Determinant

Oct 26, 2020
6 min read
Mar 11, 2022 15:59 UTC
The determinant is a very important concept for square matrices, and its properties are key to various other notions such as block matrices and matrix inverses.
A box of keys.
A box of keys.

The determinant is a concept about a square matrix $\boldsymbol{A}$, denoted $|\boldsymbol{A}|$ or $\det(\boldsymbol{A})$. It’s a scalar value that can be computed from the matrix.

For a $2 \times 2$ matrix, the determinant may be defined as

$$ \boldsymbol{A} = \begin{pmatrix} a & b \\ c & d \end{pmatrix}, \quad |\boldsymbol{A}| = ad - bc $$

For matrices of higher dimensions, we’ll need to first introduce some other concepts.

Definitions

Let $\boldsymbol{A}$ be an $n \times n$ matrix. The submatrix $\boldsymbol{A}_{-i, -j}$ is an $(n-1) \times (n-1)$ matrix by deleting the $i$-th row and $j$-th column from $\boldsymbol{A}$. For example,

$$ \boldsymbol{A} = \begin{pmatrix} 1 & 2 & 3 \\ 4 & 5 & 6 \\ 7 & 8 & 9 \end{pmatrix}, \quad \boldsymbol{A}_{-1, -1} = \begin{pmatrix} 5 & 6 \\ 8 & 9 \end{pmatrix}, \quad \boldsymbol{A}_{-2, -3} = \begin{pmatrix} 1 & 2 \\ 7 & 8 \end{pmatrix} $$

We can define a submatrix for each $a_{ij}$. We can also find the co-factor for each $a_{ij}$:

$$ A_{ij} = (-1)^{i+j} \det(\boldsymbol{A}_{-i, -j}) $$

For example, the co-factor of $a_{11}$ is

$$ A_{11} = (-1)^2 \det \begin{pmatrix} 5 & 6 \\ 8 & 9 \end{pmatrix} = 45 - 48 = -3 $$

Now we can formally define the determinant to be

$$ |\boldsymbol{A}| = \det(\boldsymbol{A}) = \sum_{i=1}^n a_{ij}A_{ij}, $$

where $a_{ij}$ is an element of matrix $\boldsymbol{A}$, and $A_{ij}$ is the co-factor of $a_{ij}$. The determinant is a function of $j$ for some fixed $j$, which means we can pick any column of $\boldsymbol{A}$ and the result would be the same. Usually we use the column with the most zeros to simplify the calculation.

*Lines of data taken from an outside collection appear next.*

@[simp] theorem State.setCore_pending (c : Nat) (k : Core) : (s.setCore c k).pending = s.pending := rfl
@[simp] theorem State.setCore_out (c : Nat) (k : Core) : (s.setCore c k).out = s.out := rfl
@[simp] theorem State.setCore_regs (c : Nat) (k : Core) : (s.setCore c k).regs = s.regs := rfl
@[simp] theorem State.setCore_mem (c : Nat) (k : Core) : (s.setCore c k).mem = s.mem := rfl
@[simp] theorem State.setCore_poison (c : Nat) (k : Core) : (s.setCore c k).poison = s.poison := rfl
@[simp] theorem State.setCore_free (c : Nat) (k : Core) : (s.setCore c k).free = s.free := rfl
@[simp] theorem State.setCore_boot (c : Nat) (k : Core) : (s.setCore c k).boot = s.boot := rfl
@[simp] theorem State.setCore_mgmt (c : Nat) (k : Core) : (s.setCore c k).mgmt = s.mgmt := rfl
@[simp] theorem State.setCore_tap (c : Nat) (k : Core) : (s.setCore c k).tap = s.tap := rfl
@[simp] theorem State.setCore_evr (c : Nat) (k : Core) : (s.setCore c k).evr = s.evr := rfl
@[simp] theorem State.setCore_pow (c : Nat) (k : Core) : (s.setCore c k).pow = s.pow := rfl
@[simp] theorem State.setCore_sp (c : Nat) (k : Core) : (s.setCore c k).sp = s.sp := rfl
@[simp] theorem State.setCore_host (c : Nat) (k : Core) : (s.setCore c k).host = s.host := rfl
@[simp] theorem State.setCore_sluices (c : Nat) (k : Core) : (s.setCore c k).sluices = s.sluices := rfl
@[simp] theorem State.setCore_coh (c : Nat) (k : Core) : (s.setCore c k).coh = s.coh := rfl
@[simp] theorem State.setCore_dbg (c : Nat) (k : Core) : (s.setCore c k).dbg = s.dbg := rfl
@[simp] theorem State.setCore_mc (c : Nat) (k : Core) : (s.setCore c k).mc = s.mc := rfl
@[simp] theorem State.setCore_fab (c : Nat) (k : Core) : (s.setCore c k).fab = s.fab := rfl
@[simp] theorem State.setCore_fe (c : Nat) (k : Core) : (s.setCore c k).fe = s.fe := rfl
@[simp] theorem State.setCore_raw (c : Nat) (k : Core) (off' : Nat) : (s.setCore c k).raw off' = s.raw off' := rfl
@[simp] theorem State.setCore_get (c : Nat) (k : Core) (g : Fld) : (s.setCore c k).get g = s.get g := rfl
@[simp] theorem State.setCore_on (c : Nat) (k : Core) (g : Fld) : (s.setCore c k).on g = s.on g := rfl
@[simp] theorem State.setCore_byte (c : Nat) (k : Core) (a' : Nat) : (s.setCore c k).byte a' = s.byte a' := rfl

@[simp] theorem State.phaseTo_pending (p : Phase) : (s.phaseTo p).pending = s.pending := rfl
@[simp] theorem State.phaseTo_out (p : Phase) : (s.phaseTo p).out = s.out := rfl
@[simp] theorem State.phaseTo_regs (p : Phase) : (s.phaseTo p).regs = s.regs := rfl
@[simp] theorem State.phaseTo_mem (p : Phase) : (s.phaseTo p).mem = s.mem := rfl
@[simp] theorem State.phaseTo_poison (p : Phase) : (s.phaseTo p).poison = s.poison := rfl
@[simp] theorem State.phaseTo_free (p : Phase) : (s.phaseTo p).free = s.free := rfl
@[simp] theorem State.phaseTo_mgmt (p : Phase) : (s.phaseTo p).mgmt = s.mgmt := rfl
@[simp] theorem State.phaseTo_tap (p : Phase) : (s.phaseTo p).tap = s.tap := rfl
@[simp] theorem State.phaseTo_evr (p : Phase) : (s.phaseTo p).evr = s.evr := rfl
@[simp] theorem State.phaseTo_pow (p : Phase) : (s.phaseTo p).pow = s.pow := rfl
@[simp] theorem State.phaseTo_sp (p : Phase) : (s.phaseTo p).sp = s.sp := rfl
@[simp] theorem State.phaseTo_host (p : Phase) : (s.phaseTo p).host = s.host := rfl
@[simp] theorem State.phaseTo_cores (p : Phase) : (s.phaseTo p).cores = s.cores := rfl
@[simp] theorem State.phaseTo_sluices (p : Phase) : (s.phaseTo p).sluices = s.sluices := rfl
@[simp] theorem State.phaseTo_coh (p : Phase) : (s.phaseTo p).coh = s.coh := rfl
@[simp] theorem State.phaseTo_dbg (p : Phase) : (s.phaseTo p).dbg = s.dbg := rfl
@[simp] theorem State.phaseTo_mc (p : Phase) : (s.phaseTo p).mc = s.mc := rfl
@[simp] theorem State.phaseTo_fab (p : Phase) : (s.phaseTo p).fab = s.fab := rfl
@[simp] theorem State.phaseTo_fe (p : Phase) : (s.phaseTo p).fe = s.fe := rfl
@[simp] theorem State.phaseTo_raw (p : Phase) (off' : Nat) : (s.phaseTo p).raw off' = s.raw off' := rfl
@[simp] theorem State.phaseTo_get (p : Phase) (g : Fld) : (s.phaseTo p).get g = s.get g := rfl
@[simp] theorem State.phaseTo_on (p : Phase) (g : Fld) : (s.phaseTo p).on g = s.on g := rfl
@[simp] theorem State.phaseTo_byte (p : Phase) (a' : Nat) : (s.phaseTo p).byte a' = s.byte a' := rfl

Alternatively, we may use any row of $\boldsymbol{A}$ to calculate the determinant:

$$ |\boldsymbol{A}| = \sum_{j=1}^n a_{ij}A_{ij} \quad \text{for any fixed }i $$

Calculation of determinant

Suppose

$$ \boldsymbol{A} = \begin{pmatrix} 1 & 1 & 3 \\ 1 & 0 & 2 \\ 1 & -1 & 1 \end{pmatrix} $$

To find its determinant, we may use the second row since it contains a zero:

$$ \begin{aligned} |\boldsymbol{A}| &= a_{21}A_{21} + a_{22}A_{22} + a_{23}A_{23} \\ &= 1 \times (-1)^3 \det \begin{pmatrix} 1 & 3 \\ -1 & 1 \end{pmatrix} + 2 \times (-1)^5 \det \begin{pmatrix} 1 & 1 \\ 1 & -1 \end{pmatrix} \\ &= -(1 + 3) - 2(-1 - 1) \\ &= -4 + 4 = 0 \end{aligned} $$

Properties of the determinant

Knowing how to calculate the determinant is far less important than knowing its properties. For larger matrices we almost always use software to find the deterinant.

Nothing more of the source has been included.